:: Problem requirements ::
The answer must be an exact transcription of every record.

Stored records:

-- ==== Sys2Proof/Machine/Capture.lean ====
section
/-! DEFINITION. CAP, the capture unit (chapters 2 and 6): captures, pricing, watches, posting, the held item, and their
requests and timers. -/

namespace Sys2Proof.Machine

/-! ### Watch slots (section 6.1) -/

/-- Watch slot `k`; a number above 3 names no slot and reads as slot 3. -/
def WatchSlots.get (w : WatchSlots) (k : Nat) : WatchSlot :=
  match k with
  | 0 => w.s0
  | 1 => w.s1
  | 2 => w.s2
  | _ => w.s3

/-- The slots with slot `k` replaced. -/
def WatchSlots.set (w : WatchSlots) (k : Nat) (v : WatchSlot) : WatchSlots :=
  match k with
  | 0 => { w with s0 := v }
  | 1 => { w with s1 := v }
  | 2 => { w with s2 := v }
  | 3 => { w with s3 := v }
  | _ => w

/-- Every slot changed by the same function of its number. -/
def WatchSlots.update (w : WatchSlots) (f : Nat → WatchSlot → WatchSlot) : WatchSlots :=
  { s0 := f 0 w.s0, s1 := f 1 w.s1, s2 := f 2 w.s2, s3 := f 3 w.s3 }

/-- A slot with its match flag cleared and serial 0 (R116). -/
def WatchSlot.cleared (v : WatchSlot) : WatchSlot := { v with matched := false, serial := 0 }

/-- The condition of a watch for a completed item (Table 6-1). -/
def Watch.holds (w : Watch) (i : Item) : Bool :=
  match w.kind with
  | .pluEqual => decide (i.request.plu = w.value)
  | .deptEqual => decide (i.request.dept = w.value)
  | .clerkEqual => decide (i.request.clerk = w.value)
  | .priceAtLeast => decide (w.value ≤ i.price)
  | .weightAtLeast =>
    match i.measure with
    | .weight _ _ _ _ display _ => decide ((w.value : Int) ≤ display)
    | .count _ => false

/-- A slot is a matching slot of an item (R118). -/
def WatchSlot.matches (v : WatchSlot) (i : Item) : Bool := (v.watch.map fun w => w.holds i).getD false

/-- The matching set: the matching slots with their action and enable flag (R118). -/
def matchingSet (w : WatchSlots) (i : Item) : List Match :=
  (List.range 4).filterMap fun k =>
    match (w.get k).watch with
    | none => none
    | some x => if x.holds i then some { slot := k, action := x.action, enable := x.enable } else none

/-- The match status after evaluation: flag set and serial 0 in each matching slot (R118). -/
def markMatches (i : Item) (w : WatchSlots) : WatchSlots :=
  w.update fun _ v => if v.matches i then { v with matched := true, serial := 0 } else v

/-- The label serial written back into the slots of a matching set whose flag is set with serial 0 (R119). -/
def writeSerials (set : List Match) (serial : Nat) (w : WatchSlots) : WatchSlots :=
  w.update fun k v =>
    if set.any (fun m => decide (m.slot = k)) && v.matched && decide (v.serial = 0) then { v with serial := serial }
    else v

/-- The enabled HOLD slots of a matching set (R121). -/
def holdSlots (set : List Match) : List Nat :=
  (set.filter fun m => m.enable && decide (m.action = .hold)).map Match.slot

/-- The enabled NOTE slots of a matching set (R121). -/
def noteSlots (set : List Match) : List Nat :=
  (set.filter fun m => m.enable && decide (m.action = .note)).map Match.slot

/-! ### Posting (section 2.7) -/

/-- The capture unit returns to IDLE, and a latched close starts (R25, R165). -/
def becomeIdle (s : State) : State := startLatched { s with cap.capture := .idle }

/-- The ITEM frame of a posted item (R43). -/
def itemFrame (i : Item) (serial : Nat) : ItemFrame :=
  { clerk := i.request.clerk, plu := i.request.plu, dept := i.request.dept,
    byCount := match i.measure with
      | .weight .. => false
      | .count _ => true
    price := i.price, measure := i.measure.amount, serial := serial, openAtCapture := i.openAtCapture }

/-- The ITEM frame offered for a clerk's item; refused, the item is late with reason LINK_FULL (R43). -/
def offerItem (i : Item) (serial : Nat) (s : State) : State :=
  if i.request.clerk = 0 then s
  else
    match s.offerRefusal with
    | none => enqueue (.item (itemFrame i serial)) s
    | some _ => lateItem (itemFrame i serial) .linkFull s

/-- The weight in grams that the totals count; absent for a counted item (R43). -/
def Measure.weight? (m : Measure) : Option Nat :=
  match m with
  | .weight _ _ _ _ display _ => some display.toNat
  | .count _ => none

/-- Posting, once its label place is claimed: label, totals, match status, WATCH_NOTE events, ITEM frame and
CAPTURE_DONE in this order; then IDLE (R42 to R44, R119, R121). -/
def postItem (i : Item) (set : List Match) (s : State) : State :=
  let serial := s.lbl.nextSerial
  let s1 := placeLabel i.request.clerk (.item i) s
  let s2 := hand (.itemPosting i.request.dept i.price i.measure.weight?) s1
  let s3 := { s2 with cap.slots := writeSerials set serial s2.cap.slots }
  let s4 := (noteSlots set).foldl (fun acc k => queueEvent (.watchNote k serial) acc) s3
  let s5 := offerItem i serial s4
  becomeIdle (queueEvent (.captureDone i.request.tag .ok serial) s5)

/-- An ending with a result other than OK; MOTION is one motion timeout (R33, R45). -/
def endCapture (tag : Nat) (result : ResultCode) (s : State) : State :=
  let s' := if result = .motion then raiseAttribute .motionTimeouts 1 s else s
  becomeIdle (queueEvent (.captureDone tag result 0) s')

/-! ### Completion (section 2.6) -/

/-- The base price P (R37). -/
def basePrice (m : Measure) (unitPrice : Nat) : Nat :=
  match m with
  | .weight _ _ _ _ display _ => weighedPrice display unitPrice
  | .count q => q * unitPrice

/-- The hold limit, 120 s (R122). -/
def holdTime : Nat := 120 * unitsPerSecond

/-- The item as completion fixes it: figures, prices, the open-at-capture flag and the ticket (R40, R41). -/
def completedItem (r : CaptureRequest) (m : Measure) (s : State) : Item :=
  let order := if r.clerk = 0 then none else s.order r.clerk
  { request := r, measure := m, basePrice := basePrice m r.unitPrice,
    price := roundPrice (basePrice m r.unitPrice) s.cap.rounding, openAtCapture := order.isSome,
    ticket := order.bind Order.ticket }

:: Response below ::
-- ==== Sys2Proof/Machine/Capture.lean ====
section
/-! DEFINITION. CAP, the capture unit (chapters 2 and 6): captures, pricing, watches, posting, the held item, and their
requests and timers. -/

namespace Sys2Proof.Machine

/-! ### Watch slots (section 6.1) -/

/-- Watch slot `k`; a number above 3 names no slot and reads as slot 3. -/
def WatchSlots.get (w : WatchSlots) (k : Nat) : WatchSlot :=
  match k with
  | 0 => w.s0
  | 1 => w.s1
  | 2 => w.s2
  | _ => w.s3

/-- The slots with slot `k` replaced. -/
def WatchSlots.set (w : WatchSlots) (k : Nat) (v : WatchSlot) : WatchSlots :=
  match k with
  | 0 => { w with s0 := v }
  | 1 => { w with s1 := v }
  | 2 => { w with s2 := v }
  | 3 => { w with s3 := v }
  | _ => w

/-- Every slot changed by the same function of its number. -/
def WatchSlots.update (w : WatchSlots) (f : Nat → WatchSlot → WatchSlot) : WatchSlots :=
  { s0 := f 0 w.s0, s1 := f 1 w.s1, s2 := f 2 w.s2, s3 := f 3 w.s3 }

/-- A slot with its match flag cleared and serial 0 (R116). -/
def WatchSlot.cleared (v : WatchSlot) : WatchSlot := { v with matched := false, serial := 0 }

/-- The condition of a watch for a completed item (Table 6-1). -/
def Watch.holds (w : Watch) (i : Item) : Bool :=
  match w.kind with
  | .pluEqual => decide (i.request.plu = w.value)
  | .deptEqual => decide (i.request.dept = w.value)
  | .clerkEqual => decide (i.request.clerk = w.value)
  | .priceAtLeast => decide (w.value ≤ i.price)
  | .weightAtLeast =>
    match i.measure with
    | .weight _ _ _ _ display _ => decide ((w.value : Int) ≤ display)
    | .count _ => false

/-- A slot is a matching slot of an item (R118). -/
def WatchSlot.matches (v : WatchSlot) (i : Item) : Bool := (v.watch.map fun w => w.holds i).getD false

/-- The matching set: the matching slots with their action and enable flag (R118). -/
def matchingSet (w : WatchSlots) (i : Item) : List Match :=
  (List.range 4).filterMap fun k =>
    match (w.get k).watch with
    | none => none
    | some x => if x.holds i then some { slot := k, action := x.action, enable := x.enable } else none

/-- The match status after evaluation: flag set and serial 0 in each matching slot (R118). -/
def markMatches (i : Item) (w : WatchSlots) : WatchSlots :=
  w.update fun _ v => if v.matches i then { v with matched := true, serial := 0 } else v

/-- The label serial written back into the slots of a matching set whose flag is set with serial 0 (R119). -/
def writeSerials (set : List Match) (serial : Nat) (w : WatchSlots) : WatchSlots :=
  w.update fun k v =>
    if set.any (fun m => decide (m.slot = k)) && v.matched && decide (v.serial = 0) then { v with serial := serial }
    else v

/-- The enabled HOLD slots of a matching set (R121). -/
def holdSlots (set : List Match) : List Nat :=
  (set.filter fun m => m.enable && decide (m.action = .hold)).map Match.slot

/-- The enabled NOTE slots of a matching set (R121). -/
def noteSlots (set : List Match) : List Nat :=
  (set.filter fun m => m.enable && decide (m.action = .note)).map Match.slot

/-! ### Posting (section 2.7) -/

/-- The capture unit returns to IDLE, and a latched close starts (R25, R165). -/
def becomeIdle (s : State) : State := startLatched { s with cap.capture := .idle }

/-- The ITEM frame of a posted item (R43). -/
def itemFrame (i : Item) (serial : Nat) : ItemFrame :=
  { clerk := i.request.clerk, plu := i.request.plu, dept := i.request.dept,
    byCount := match i.measure with
      | .weight .. => false
      | .count _ => true
    price := i.price, measure := i.measure.amount, serial := serial, openAtCapture := i.openAtCapture }

/-- The ITEM frame offered for a clerk's item; refused, the item is late with reason LINK_FULL (R43). -/
def offerItem (i : Item) (serial : Nat) (s : State) : State :=
  if i.request.clerk = 0 then s
  else
    match s.offerRefusal with
    | none => enqueue (.item (itemFrame i serial)) s
    | some _ => lateItem (itemFrame i serial) .linkFull s

/-- The weight in grams that the totals count; absent for a counted item (R43). -/
def Measure.weight? (m : Measure) : Option Nat :=
  match m with
  | .weight _ _ _ _ display _ => some display.toNat
  | .count _ => none

/-- Posting, once its label place is claimed: label, totals, match status, WATCH_NOTE events, ITEM frame and
CAPTURE_DONE in this order; then IDLE (R42 to R44, R119, R121). -/
def postItem (i : Item) (set : List Match) (s : State) : State :=
  let serial := s.lbl.nextSerial
  let s1 := placeLabel i.request.clerk (.item i) s
  let s2 := hand (.itemPosting i.request.dept i.price i.measure.weight?) s1
  let s3 := { s2 with cap.slots := writeSerials set serial s2.cap.slots }
  let s4 := (noteSlots set).foldl (fun acc k => queueEvent (.watchNote k serial) acc) s3
  let s5 := offerItem i serial s4
  becomeIdle (queueEvent (.captureDone i.request.tag .ok serial) s5)

/-- An ending with a result other than OK; MOTION is one motion timeout (R33, R45). -/
def endCapture (tag : Nat) (result : ResultCode) (s : State) : State :=
  let s' := if result = .motion then raiseAttribute .motionTimeouts 1 s else s
  becomeIdle (queueEvent (.captureDone tag result 0) s')

/-! ### Completion (section 2.6) -/

/-- The base price P (R37). -/
def basePrice (m : Measure) (unitPrice : Nat) : Nat :=
  match m with
  | .weight _ _ _ _ display _ => weighedPrice display unitPrice
  | .count q => q * unitPrice

/-- The hold limit, 120 s (R122). -/
def holdTime : Nat := 120 * unitsPerSecond

/-- The item as completion fixes it: figures, prices, the open-at-capture flag and the ticket (R40, R41). -/
def completedItem (r : CaptureRequest) (m : Measure) (s : State) : Item :=
  let order := if r.clerk = 0 then none else s.order r.clerk
  { request := r, measure := m, basePrice := basePrice m r.unitPrice,
    price := roundPrice (basePrice m r.unitPrice) s.cap.rounding, openAtCapture := order.isSome,
    ticket := order.bind Order.ticket }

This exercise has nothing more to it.